There are at least two possible modes of operation possible to organize the information transfer between the meter and the logging app. Either the logging app is explicitly requesting a reading from the meter, or the meter is constantly producing readings and the app takes those needed. Artisan uses this first request-reply pattern of communicating with the meter, while RoastLogger takes the second approach.

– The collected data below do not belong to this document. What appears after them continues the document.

-- ==== Sys2Proof/Tests/Slice0.lean ====
section
/-! SUPPORT. The model's own tests. Expected results are the spec's: the decode vectors, tables and programs of
spec/95_test_vectors.md and the worked examples of the rules. -/

namespace Sys2Proof.Tests

open Sys2Proof Sys2Proof.Machine

/-! ### Well-formedness: a term each check refuses -/

theorem test_wf_refuses_key_index_16 : (HostCall.setKey 16 true).wf = false := by decide
theorem test_wf_accepts_key_index_15 : (HostCall.setKey 15 true).wf = true := by decide
theorem test_wf_refuses_image_of_3585 : (HostCall.loadProgram (List.replicate 3585 0)).wf = false := by
  rw [HostCall.wf, List.length_replicate]; decide
theorem test_wf_accepts_image_of_3584 : (HostCall.loadProgram (List.replicate 3584 0)).wf = true := by
  rw [HostCall.wf, List.length_replicate]; decide
theorem test_wf_accepts_every_instruction : (Instr.drw 15 15 15).wf = true := by decide
theorem test_memory_wf_refuses_zero_entry : Memory.wf [(3, 0)] = false := by decide
theorem test_memory_wf_refuses_unsorted : Memory.wf [(3, 1), (2, 1)] = false := by decide
theorem test_memory_wf_refuses_address_4096 : Memory.wf [(4096, 1)] = false := by decide

/-! ### Decoding: a word of each constructor, written out from the patterns of R91 to R94 -/

theorem test_decode_block :
    decodeWord 0b1101_1010_1011_0101 = some (.drw 0xA 0xB 5) ∧ decodeWord 0b0000_0000_1110_0000 = some .cls ∧
    decodeWord 0b1111_0001_0011_0011 = some (.bcd 1) := by decide

theorem test_decode_control :
    decodeWord 0b0000_0000_1110_1110 = some .ret ∧ decodeWord 0b0001_1010_1011_1100 = some (.jp 0xABC) ∧
    decodeWord 0b0010_0011_0000_0000 = some (.call 0x300) ∧ decodeWord 0b1011_0010_0000_0000 = some (.jpV0 0x200) := by
  decide

theorem test_decode_skips :
    decodeWord 0b0011_0001_0000_0101 = some (.seImm 1 5) ∧ decodeWord 0b0100_0001_0000_0110 = some (.sneImm 1 6) ∧
    decodeWord 0b0101_0001_0010_0000 = some (.seReg 1 2) ∧ decodeWord 0b1001_0001_0011_0000 = some (.sneReg 1 3) := by
  decide

theorem test_decode_immediates :
    decodeWord 0b0110_1010_0111_1111 = some (.ldImm 0xA 0x7F) ∧
    decodeWord 0b0111_0000_1111_1111 = some (.addImm 0 0xFF) ∧
    decodeWord 0b1100_0001_0000_1111 = some (.rnd 1 0x0F) := by decide

theorem test_decode_alu :
    decodeWord 0b1000_0001_0010_0000 = some (.ldReg 1 2) ∧ decodeWord 0b1000_0001_0010_0001 = some (.orReg 1 2) ∧
    decodeWord 0b1000_0001_0010_0010 = some (.andReg 1 2) ∧ decodeWord 0b1000_0001_0010_0011 = some (.xorReg 1 2) ∧
    decodeWord 0b1000_0001_0010_0100 = some (.addReg 1 2) ∧ decodeWord 0b1000_0001_0010_0101 = some (.subReg 1 2) ∧
    decodeWord 0b1000_0001_0010_0110 = some (.shr 1 2) ∧ decodeWord 0b1000_0001_0010_0111 = some (.subnReg 1 2) ∧
    decodeWord 0b1000_0001_0010_1110 = some (.shl 1 2) := by decide

theorem test_decode_input :
    decodeWord 0b1110_0001_1001_1110 = some (.skp 1) ∧ decodeWord 0b1110_0001_1010_0001 = some (.sknp 1) ∧
    decodeWord 0b1111_0001_0000_0111 = some (.ldVxDt 1) ∧ decodeWord 0b1111_0000_0000_1010 = some (.ldVxK 0) ∧
    decodeWord 0b1111_0001_0001_0101 = some (.ldDtVx 1) ∧ decodeWord 0b1111_0001_0001_1000 = some (.ldStVx 1) := by
  decide

theorem test_decode_index :
    decodeWord 0b1010_0001_0010_0011 = some (.ldI 0x123) ∧ decodeWord 0b1111_0001_0001_1110 = some (.addI 1) ∧
    decodeWord 0b1111_0001_0010_1001 = some (.ldF 1) ∧ decodeWord 0b1111_0010_0101_0101 = some (.ldMemVx 2) ∧
    decodeWord 0b1111_0010_0110_0101 = some (.ldVxMem 2) := by decide

/-- The unknown words of 95_test_vectors.md section 2. -/
theorem test_decode_unknown :
    decodeWord 0xF034 = none ∧ decodeWord 0xF032 = none ∧ decodeWord 0xF03B = none ∧ decodeWord 0x00E1 = none ∧
    decodeWord 0x0000 = none ∧ decodeWord 0x00FF = none ∧ decodeWord 0xE0E0 = none ∧ decodeWord 0x8128 = none := by
  decide

theorem test_decode_bytes_big_endian_with_rest : decode [0x60, 0x05, 0xF0] = .ok (.ldImm 0 5, [0xF0]) := by decide
theorem test_decode_truncated : decode [0x60] = .error .truncated := by decide
theorem test_decode_rejects_by_name : decode [0xF0, 0x34] = .error (.unknownOpcode 0xF034) := by decide

/-- Match and mask of every row, as spec/opcode_table.json writes them. -/
theorem test_opmap_block_and_control :
    (blockRows ++ controlRows).map (fun r => (r.pattern, r.mask)) =
      [(0xD000, 0xF000), (0x00E0, 0xF0FF), (0xF033, 0xF0FF), (0x00EE, 0xF0FF), (0x1000, 0xF000), (0x2000, 0xF000),
       (0x3000, 0xF000), (0x4000, 0xF000), (0x5000, 0xF000), (0x6000, 0xF000), (0x7000, 0xF000)] := by decide

theorem test_opmap_alu_and_index :
    (aluRows ++ indexRows).map (fun r => (r.pattern, r.mask)) =
      [(0x8000, 0xF00F), (0x8001, 0xF00F), (0x8002, 0xF00F), (0x8003, 0xF00F), (0x8004, 0xF00F), (0x8005, 0xF00F),
       (0x8006, 0xF00F), (0x8007, 0xF00F), (0x800E, 0xF00F), (0x9000, 0xF000), (0xA000, 0xF000), (0xB000, 0xF000),
       (0xC000, 0xF000)] := by decide

theorem test_opmap_low_byte :
    lowByteRows.map (fun r => (r.pattern, r.mask)) =
      [(0xE09E, 0xF0FF), (0xE0A1, 0xF0FF), (0xF007, 0xF0FF), (0xF00A, 0xF0FF), (0xF015, 0xF0FF), (0xF018, 0xF0FF),
       (0xF01E, 0xF0FF), (0xF029, 0xF0FF), (0xF055, 0xF0FF), (0xF065, 0xF0FF)] := by decide

/-! ### Small states -/

/-- Reset with `PC` 0x200 and registers 1, 2 and 15 set. -/
def small (v1 v2 vF : Byte) : State :=
  { State.reset with pc := 0x200, v := ((State.reset.v.set 1 v1).set 2 v2).set 15 vF }

/-- The state an answer gives, or reset. -/
def after : Answer → State
  | .next t => t
  | _ => State.reset

/-- The word `w` placed for the next fetch and run by one step. -/
def stepWord (s : State) (w : Nat) : State := after (step (s.withFetchWord 16 w))

/-- A sprite byte at 0x300, `I` pointing at it, the origin in V1, V2. -/
def sprite (b x y : Byte) : State := { small x y 0 with i := 0x300, mem := [(0x300, b)] }

/-- Which of the given cells `FB[k]` are on. -/
def on (s : State) (ks : List (Fin 2048)) : List Bool := ks.map fun k => Display.at s.fb k

/-- `FLT` as kind and address. -/
def fault (s : State) : FaultKind × Nat := (s.flt.kind, s.flt.addr.toNat)

/-! ### Display (95_test_vectors.md section 2) -/

theorem test_drw_T3_column_wraps_in_row :
    on (stepWord (sprite 0xFF 60 0) 0xD121) [60, 63, 0, 3, 4, 64] = [true, true, true, true, false, false] := by decide

theorem test_drw_T2_erase_collides :
    (after (exec (.drw 1 2 1) (after (exec (.drw 1 2 1) (sprite 0xF0 1 2))))).reg 15 = 1 := by decide

theorem test_drw_T16_faults : fault (after (exec (.drw 1 2 2) { sprite 0xFF 0 0 with i := 0xFFF })) = (.bounds, 0x1000) := by
  decide

theorem test_cls_keeps_vf :
    let t := after (exec .cls { small 0 0 1 with fb := Vector.replicate 32 (-1) })
    on t [0, 129, 2047] = [false, false, false] ∧ t.reg 15 = 1 ∧ t.pc = 0x202 := by decide

/-! ### BCD (section 3) -/

theorem test_bcd_123 :
    ((after (exec (.bcd 1) { small 123 0 0 with i := 0x300 })).mem) = [(0x300, 1), (0x301, 2), (0x302, 3)] := by decide

theorem test_bcd_faults_at_4094 :
    let s := { small 255 0 0 with i := 4094, mem := [(4094, 0xAA), (4095, 0xBB)] }
    after (exec (.bcd 1) s) = { s with flt := ⟨.bounds, 4096⟩ } := by decide

/-! ### Host core (section 5) -/

theorem test_jp : (stepWord (small 0 0 0) 0x1201).pc = 0x201 := by decide
theorem test_call : let t := stepWord (small 0 0 0) 0x2300; t.stack[0] = 0x202 ∧ t.sp = 1 ∧ t.pc = 0x300 := by decide
theorem test_ret_underflow : fault (stepWord (small 0 0 0) 0x00EE) = (.stackUnderflow, 0x200) := by decide
theorem test_ret :
    (after (exec .ret { small 0 0 0 with sp := 1, stack := State.reset.stack.set 0 0x202 })).pc = 0x202 := by decide
theorem test_skips_E9 :
    [0x3105, 0x3106, 0x4105, 0x4106, 0x5120, 0x5110, 0x9120, 0x9110].map (fun w => (stepWord (small 5 6 0) w).pc) =
      [0x204, 0x202, 0x202, 0x204, 0x202, 0x204, 0x204, 0x202] := by decide
theorem test_jpV0_above_4095 :
    (after (exec (.jpV0 0xFFF) { small 0 0 0 with v := State.reset.v.set 0 0xFF })).pc = 0x10FE := by decide
theorem test_fetch_above_4095_faults : fault (after (step { small 0 0 0 with pc := 0x10FE })) = (.bounds, 0x10FE) := by
  decide
theorem test_ldImm : (stepWord (small 0 0 0) 0x6A7F).reg 0xA = 0x7F := by decide
theorem test_addImm_wraps_without_flag :
    let t := stepWord (small 2 0 7) 0x71FF; t.reg 1 = 1 ∧ t.reg 15 = 7 := by decide
theorem test_ldReg : (stepWord (small 0 0x33 0) 0x8120).reg 1 = 0x33 := by decide
theorem test_logic :
    (stepWord (small 0xF0 0x0F 7) 0x8121).reg 1 = 0xFF ∧ (stepWord (small 0xF0 0x3C 7) 0x8122).reg 1 = 0x30 ∧
    (stepWord (small 0xFF 0x0F 7) 0x8123).reg 1 = 0xF0 ∧ (stepWord (small 0xFF 0x0F 7) 0x8123).reg 15 = 7 := by decide
theorem test_addReg : let t := stepWord (small 0xFF 1 0) 0x8124; t.reg 1 = 0 ∧ t.reg 15 = 1 := by decide
theorem test_addReg_to_vf_keeps_flag : (stepWord (small 1 0 0xFF) 0x8F14).reg 15 = 1 := by decide
theorem test_subReg : let t := stepWord (small 5 7 9) 0x8125; t.reg 1 = 0xFE ∧ t.reg 15 = 0 := by decide
theorem test_subReg_equal : let t := stepWord (small 7 7 9) 0x8125; t.reg 1 = 0 ∧ t.reg 15 = 1 := by decide
theorem test_shr : let t := stepWord (small 0x05 0xFF 9) 0x8126; t.reg 1 = 2 ∧ t.reg 15 = 1 ∧ t.reg 2 = 0xFF := by decide
theorem test_subnReg : let t := stepWord (small 5 7 9) 0x8127; t.reg 1 = 2 ∧ t.reg 15 = 1 := by decide
theorem test_shl : let t := stepWord (small 0x81 0xFF 9) 0x812E; t.reg 1 = 2 ∧ t.reg 15 = 1 := by decide
theorem test_unknown_is_a_no_op :
    let s := (small 1 2 3).withFetchWord 16 0x8128
    after (step s) = { s with pc := 0x202 } ∧ stepReturn s = some (.done false (some ⟨0x8128, 0x200⟩)) := by decide
theorem test_ldI : (stepWord (small 0 0 0) 0xA123).i = 0x123 := by decide
theorem test_rnd_masks_with_zero : (after (exec (.rnd 1 0) (small 9 0 7))).draws = 1 := by decide
theorem test_skp_sknp :
    let s := { small 3 0 0 with key := State.reset.key.set 3 true }
    (after (exec (.skp 1) s)).pc = 0x204 ∧ (after (exec (.sknp 1) s)).pc = 0x202 := by decide
theorem test_ldVxDt : (after (exec (.ldVxDt 1) { small 0 0 0 with dt := 0x2A })).reg 1 = 0x2A := by decide
theorem test_ldDtVx : (stepWord (small 0x10 0 0) 0xF115).dt = 0x10 := by decide
theorem test_ldStVx : (stepWord (small 0x10 0 0) 0xF118).st = 0x10 := by decide
theorem test_ldVxK_E11 :
    let s := small 0 0 0
    exec (.ldVxK 1) s = .next s ∧
    (after (exec (.ldVxK 1) { s with key := (s.key.set 7 true).set 9 true })).reg 1 = 7 := by
  refine ⟨rfl, by decide⟩
theorem test_addI_wraps : (after (exec (.addI 1) { small 2 0 7 with i := 0xFFFF })).i = 1 := by decide
theorem test_ldF : (stepWord (small 0x0A 0 0) 0xF129).i = 50 ∧ (stepWord (small 255 0 0) 0xF129).i = 1275 := by decide
theorem test_block_store :
    (after (exec (.ldMemVx 2) { small 2 3 0 with i := 0x300 })).mem = [(0x301, 2), (0x302, 3)] := by decide
theorem test_block_store_faults : fault (after (exec (.ldMemVx 15) { small 2 3 0 with i := 0x0FF1 })) = (.bounds, 0x1000) := by
  decide
theorem test_block_load :
    let t := after (exec (.ldVxMem 2) { small 9 9 9 with i := 0x300, mem := [(0x300, 2), (0x301, 5), (0x302, 5)] })
    t.reg 0 = 2 ∧ t.reg 1 = 5 ∧ t.reg 2 = 5 ∧ t.reg 15 = 9 := by decide
theorem test_latched_step_stops : step { small 0 0 0 with flt := ⟨.bounds, 4096⟩ } = .fault (.latched .bounds 4096) := by
  rfl

/-! ### Open parameters (R10, decisions D1, D26, D27) -/

/-- `KEYIDX_POLICY` "mask to 4 bits". -/
def masked : Params :=
  { Params.default with keyIdx := fun number key => .held (key[number.toNat % 16]'(Nat.mod_lt _ (by decide))) }

/-- `KEYSEL` "highest". -/
def highest : Params := { Params.default with keySel := fun key => (List.finRange 16).reverse.find? fun j => key[j.val] }

/-- An `OPMAP` with RET alone, at another word. -/
def returnAtFF : OpMap := ⟨[], [⟨"RET", 0x0, .low 0xFF, fun _ => .ret, (fun | .ret => some 0 | _ => none)⟩]⟩

theorem test_masked_key_index :
    let s := { small 0x13 0 0 with key := State.reset.key.set 3 true }
    (after (execWith masked (.skp 1) s)).pc = 0x204 ∧ (after (execWith masked (.sknp 1) s)).pc = 0x202 := by decide
theorem test_highest_key :
    let s := { small 0 0 0 with key := (State.reset.key.set 7 true).set 9 true }
    (after (execWith highest (.ldVxK 1) s)).reg 1 = 9 := by decide
theorem test_other_opcode_map :
    decodeWord 0x00FF returnAtFF = some .ret ∧ decodeWord 0x00EE returnAtFF = none ∧ encode .ret returnAtFF = 0x00FF ∧
    fault (after (stepWith { Params.default with opmap := returnAtFF } ((small 0 0 0).withFetchWord 16 0x00FF))) =
      (.stackUnderflow, 0x200) := by decide

/-! ### Host calls and outputs -/

theorem test_tick_E8 : let t := tickTimers { small 0 0 0 with dt := 2 }; t.dt = 1 ∧ t.st = 0 := by decide
theorem test_load_program :
    loadProgram [0x60, 0x05] State.reset = .ok { State.reset with mem := [(0x200, 0x60), (0x201, 0x05)], pc := 0x200 } := by
  decide
theorem test_common_font_glyph_1 : Memory.readBytes (placeFont commonFont State.reset).mem 5 5 = [0x20, 0x60, 0x20, 0x20, 0x70] := by
  decide
theorem test_fault_port : faultPort { small 0 0 0 with flt := ⟨.stackUnderflow, 0x200⟩ } = 0x30200 := by decide
theorem test_double_dabble : doubleDabble 255 = 0x255 ∧ doubleDabble 99 = 0x099 ∧ bcd12 128 = 0x128 := by decide
theorem test_port_transfers_bcd :
    blockTransfers 0xF133 { small 255 0 0 with i := 0x300 } =
      [.cmd 0xF133, .rfRdA 1 255, .idx 0x300, .memWr 0x300 2, .memWr 0x301 5, .memWr 0x302 5,
       .rsp ⟨true, false, false⟩] := by decide
theorem test_latched_block_makes_no_transfer :
    blockTransfers 0xF133 { small 255 0 0 with i := 0x300, flt := ⟨.bounds, 4096⟩ } = [] := by decide

/-! ### Witnesses: a state and operands that meet the hypotheses of each statement, at the boundaries of its clauses -/

theorem witness_DecodeOfEncode : (Instr.drw 15 0 15).wf = true := by decide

Data is also transferred from the probe to the meter. The probe measures the "analog" temperature and converts this in case of thermocouples into a voltage difference caused by the clever use of two different metal in the wires. The meter now has the job to transfer this analog data into a digital temperature value. This is done by the sampling loop within the meter that constantly takes analog voltage deltas, quantifies those into digital values and applies some further processing. This loop runs quite fast (depending on the processor power of the meter) and delivers a large number of values per second. Due to noise induced by the measurement apparatus and the quantification, this results in a stream of values fluctuating around the real temperature value of the physical system (in our case the bean temperature). To be able to show a stable value on the display of the meter (for those meters that feature one), this stream of values is further process by applying some mathematical smoothing (see below for a further discussion on smoothing). Note that some meters apply different smoothing to the values displayed on then meter and to the values communicated via their communication link. The Amprobe is one example that shows quite stable values on the display, but a lot of "noise" in a connected app. Further note, that in some meters you can influence the processing applied on the device. The smoothing done by the aArtisan sketch of the Arduino/TC4 can be configured at compile time. The quantification applied by the Phidgets can be configured via a system control panel.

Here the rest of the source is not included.